**DATA PROVIDED**
══════════════════════════════

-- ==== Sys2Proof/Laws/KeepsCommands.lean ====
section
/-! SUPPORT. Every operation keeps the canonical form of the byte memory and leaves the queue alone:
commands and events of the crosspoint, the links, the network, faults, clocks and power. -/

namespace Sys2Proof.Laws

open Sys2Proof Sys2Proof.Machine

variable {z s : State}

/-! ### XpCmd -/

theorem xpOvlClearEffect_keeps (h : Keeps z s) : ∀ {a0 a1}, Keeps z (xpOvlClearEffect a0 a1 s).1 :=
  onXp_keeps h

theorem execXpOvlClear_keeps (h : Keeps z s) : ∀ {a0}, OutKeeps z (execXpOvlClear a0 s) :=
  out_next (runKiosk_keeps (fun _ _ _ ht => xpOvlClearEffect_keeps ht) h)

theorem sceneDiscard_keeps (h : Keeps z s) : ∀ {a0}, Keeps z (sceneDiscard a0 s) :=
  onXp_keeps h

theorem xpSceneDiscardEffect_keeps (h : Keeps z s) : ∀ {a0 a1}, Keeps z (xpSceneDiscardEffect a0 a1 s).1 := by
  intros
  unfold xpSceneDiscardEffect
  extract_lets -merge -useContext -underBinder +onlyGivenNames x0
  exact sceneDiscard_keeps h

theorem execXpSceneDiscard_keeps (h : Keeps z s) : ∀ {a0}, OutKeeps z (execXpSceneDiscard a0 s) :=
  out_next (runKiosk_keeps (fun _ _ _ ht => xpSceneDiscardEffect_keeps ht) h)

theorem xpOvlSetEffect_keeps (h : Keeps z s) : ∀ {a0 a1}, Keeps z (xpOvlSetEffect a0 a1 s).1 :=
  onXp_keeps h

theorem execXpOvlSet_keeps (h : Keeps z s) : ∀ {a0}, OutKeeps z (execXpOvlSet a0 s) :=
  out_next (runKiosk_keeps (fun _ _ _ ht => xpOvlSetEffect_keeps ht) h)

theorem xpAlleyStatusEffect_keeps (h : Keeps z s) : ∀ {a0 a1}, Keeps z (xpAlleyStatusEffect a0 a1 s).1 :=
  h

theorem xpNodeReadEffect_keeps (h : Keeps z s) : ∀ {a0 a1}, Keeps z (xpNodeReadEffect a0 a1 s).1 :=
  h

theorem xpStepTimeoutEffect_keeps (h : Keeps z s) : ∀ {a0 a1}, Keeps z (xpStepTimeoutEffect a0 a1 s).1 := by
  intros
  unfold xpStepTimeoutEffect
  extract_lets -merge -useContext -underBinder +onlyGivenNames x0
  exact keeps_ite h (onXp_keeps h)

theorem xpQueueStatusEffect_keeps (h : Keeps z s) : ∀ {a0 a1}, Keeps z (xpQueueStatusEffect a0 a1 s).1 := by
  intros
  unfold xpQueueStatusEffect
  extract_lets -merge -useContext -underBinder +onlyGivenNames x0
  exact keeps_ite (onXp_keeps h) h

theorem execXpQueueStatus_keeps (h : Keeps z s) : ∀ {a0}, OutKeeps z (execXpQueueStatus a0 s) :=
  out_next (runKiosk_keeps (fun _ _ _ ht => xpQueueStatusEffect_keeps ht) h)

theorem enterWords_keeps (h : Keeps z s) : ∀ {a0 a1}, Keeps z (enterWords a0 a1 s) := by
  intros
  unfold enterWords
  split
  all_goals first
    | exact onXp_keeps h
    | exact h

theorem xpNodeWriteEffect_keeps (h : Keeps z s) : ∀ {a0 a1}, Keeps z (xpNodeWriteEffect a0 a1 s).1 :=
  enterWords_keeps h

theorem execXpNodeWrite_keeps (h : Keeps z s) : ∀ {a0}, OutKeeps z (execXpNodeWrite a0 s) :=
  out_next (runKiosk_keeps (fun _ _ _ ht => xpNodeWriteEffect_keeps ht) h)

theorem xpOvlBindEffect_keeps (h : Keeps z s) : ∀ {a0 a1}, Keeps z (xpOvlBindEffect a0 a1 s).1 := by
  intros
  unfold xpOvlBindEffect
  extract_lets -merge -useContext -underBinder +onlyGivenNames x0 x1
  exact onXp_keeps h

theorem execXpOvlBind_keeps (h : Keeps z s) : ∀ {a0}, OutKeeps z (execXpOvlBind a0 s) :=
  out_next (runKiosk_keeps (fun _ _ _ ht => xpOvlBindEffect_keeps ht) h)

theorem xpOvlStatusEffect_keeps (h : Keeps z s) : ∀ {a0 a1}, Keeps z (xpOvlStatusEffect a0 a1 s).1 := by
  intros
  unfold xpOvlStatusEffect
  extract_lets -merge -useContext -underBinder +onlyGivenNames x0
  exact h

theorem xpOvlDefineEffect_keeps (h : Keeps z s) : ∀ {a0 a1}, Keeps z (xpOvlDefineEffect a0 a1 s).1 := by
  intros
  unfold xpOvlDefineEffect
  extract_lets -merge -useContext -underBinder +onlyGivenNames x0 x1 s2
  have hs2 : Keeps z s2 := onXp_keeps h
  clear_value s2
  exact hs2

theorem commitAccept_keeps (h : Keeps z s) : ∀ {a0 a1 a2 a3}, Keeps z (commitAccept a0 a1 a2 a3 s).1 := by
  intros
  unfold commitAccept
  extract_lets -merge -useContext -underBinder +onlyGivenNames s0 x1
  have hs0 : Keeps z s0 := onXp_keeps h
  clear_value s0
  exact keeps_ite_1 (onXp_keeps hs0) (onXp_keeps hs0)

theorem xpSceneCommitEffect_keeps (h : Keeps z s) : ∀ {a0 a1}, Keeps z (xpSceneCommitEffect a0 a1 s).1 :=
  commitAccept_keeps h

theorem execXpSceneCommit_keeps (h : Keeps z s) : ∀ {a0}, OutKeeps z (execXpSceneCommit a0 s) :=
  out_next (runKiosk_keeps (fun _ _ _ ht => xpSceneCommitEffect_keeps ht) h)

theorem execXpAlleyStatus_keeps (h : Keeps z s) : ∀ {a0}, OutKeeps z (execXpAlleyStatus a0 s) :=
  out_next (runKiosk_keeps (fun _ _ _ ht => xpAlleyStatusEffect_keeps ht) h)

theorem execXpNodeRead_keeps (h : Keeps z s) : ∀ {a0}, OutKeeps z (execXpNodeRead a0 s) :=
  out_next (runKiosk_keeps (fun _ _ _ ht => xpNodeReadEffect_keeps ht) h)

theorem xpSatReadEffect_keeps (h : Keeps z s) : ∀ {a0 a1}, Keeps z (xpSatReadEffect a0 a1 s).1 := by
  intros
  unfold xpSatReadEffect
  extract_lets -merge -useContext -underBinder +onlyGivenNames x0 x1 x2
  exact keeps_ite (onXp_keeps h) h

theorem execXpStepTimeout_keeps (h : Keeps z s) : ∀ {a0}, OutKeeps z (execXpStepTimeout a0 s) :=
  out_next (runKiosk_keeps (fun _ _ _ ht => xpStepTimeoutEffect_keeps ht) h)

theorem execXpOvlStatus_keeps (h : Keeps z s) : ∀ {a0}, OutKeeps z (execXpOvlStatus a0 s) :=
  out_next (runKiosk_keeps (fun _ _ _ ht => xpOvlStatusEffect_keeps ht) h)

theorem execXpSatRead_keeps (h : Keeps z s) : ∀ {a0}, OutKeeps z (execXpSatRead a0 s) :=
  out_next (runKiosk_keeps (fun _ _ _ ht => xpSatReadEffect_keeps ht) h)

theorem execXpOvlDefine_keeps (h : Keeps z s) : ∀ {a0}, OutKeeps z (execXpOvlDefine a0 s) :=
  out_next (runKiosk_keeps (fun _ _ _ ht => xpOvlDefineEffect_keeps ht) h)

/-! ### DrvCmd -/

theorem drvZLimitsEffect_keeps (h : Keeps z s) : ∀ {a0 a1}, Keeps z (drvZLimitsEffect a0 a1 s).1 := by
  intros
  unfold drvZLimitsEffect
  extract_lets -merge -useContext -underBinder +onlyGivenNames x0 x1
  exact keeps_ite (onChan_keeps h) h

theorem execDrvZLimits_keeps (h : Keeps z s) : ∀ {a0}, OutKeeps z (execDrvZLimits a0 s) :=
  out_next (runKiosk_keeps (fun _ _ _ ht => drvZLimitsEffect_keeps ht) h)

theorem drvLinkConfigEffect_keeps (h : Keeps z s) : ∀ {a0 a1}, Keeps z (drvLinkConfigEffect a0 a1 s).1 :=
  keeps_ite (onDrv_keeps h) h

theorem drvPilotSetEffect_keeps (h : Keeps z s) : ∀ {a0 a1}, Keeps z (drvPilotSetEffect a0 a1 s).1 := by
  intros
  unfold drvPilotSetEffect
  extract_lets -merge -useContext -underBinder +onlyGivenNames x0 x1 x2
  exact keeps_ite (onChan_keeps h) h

══════════════════════════════

**TASK DESCRIPTION**
Which lines run from the one containing "out_next (runKiosk_keeps (fun _ _ _ ht => drvZLimitsEffect_keeps" to the end of the entries above? Quote exactly those, and only those.

**YOUR RESPONSE**
  out_next (runKiosk_keeps (fun _ _ _ ht => drvZLimitsEffect_keeps ht) h)

theorem drvLinkConfigEffect_keeps (h : Keeps z s) : ∀ {a0 a1}, Keeps z (drvLinkConfigEffect a0 a1 s).1 :=
  keeps_ite (onDrv_keeps h) h

theorem drvPilotSetEffect_keeps (h : Keeps z s) : ∀ {a0 a1}, Keeps z (drvPilotSetEffect a0 a1 s).1 := by
  intros
  unfold drvPilotSetEffect
  extract_lets -merge -useContext -underBinder +onlyGivenNames x0 x1 x2
  exact keeps_ite (onChan_keeps h) h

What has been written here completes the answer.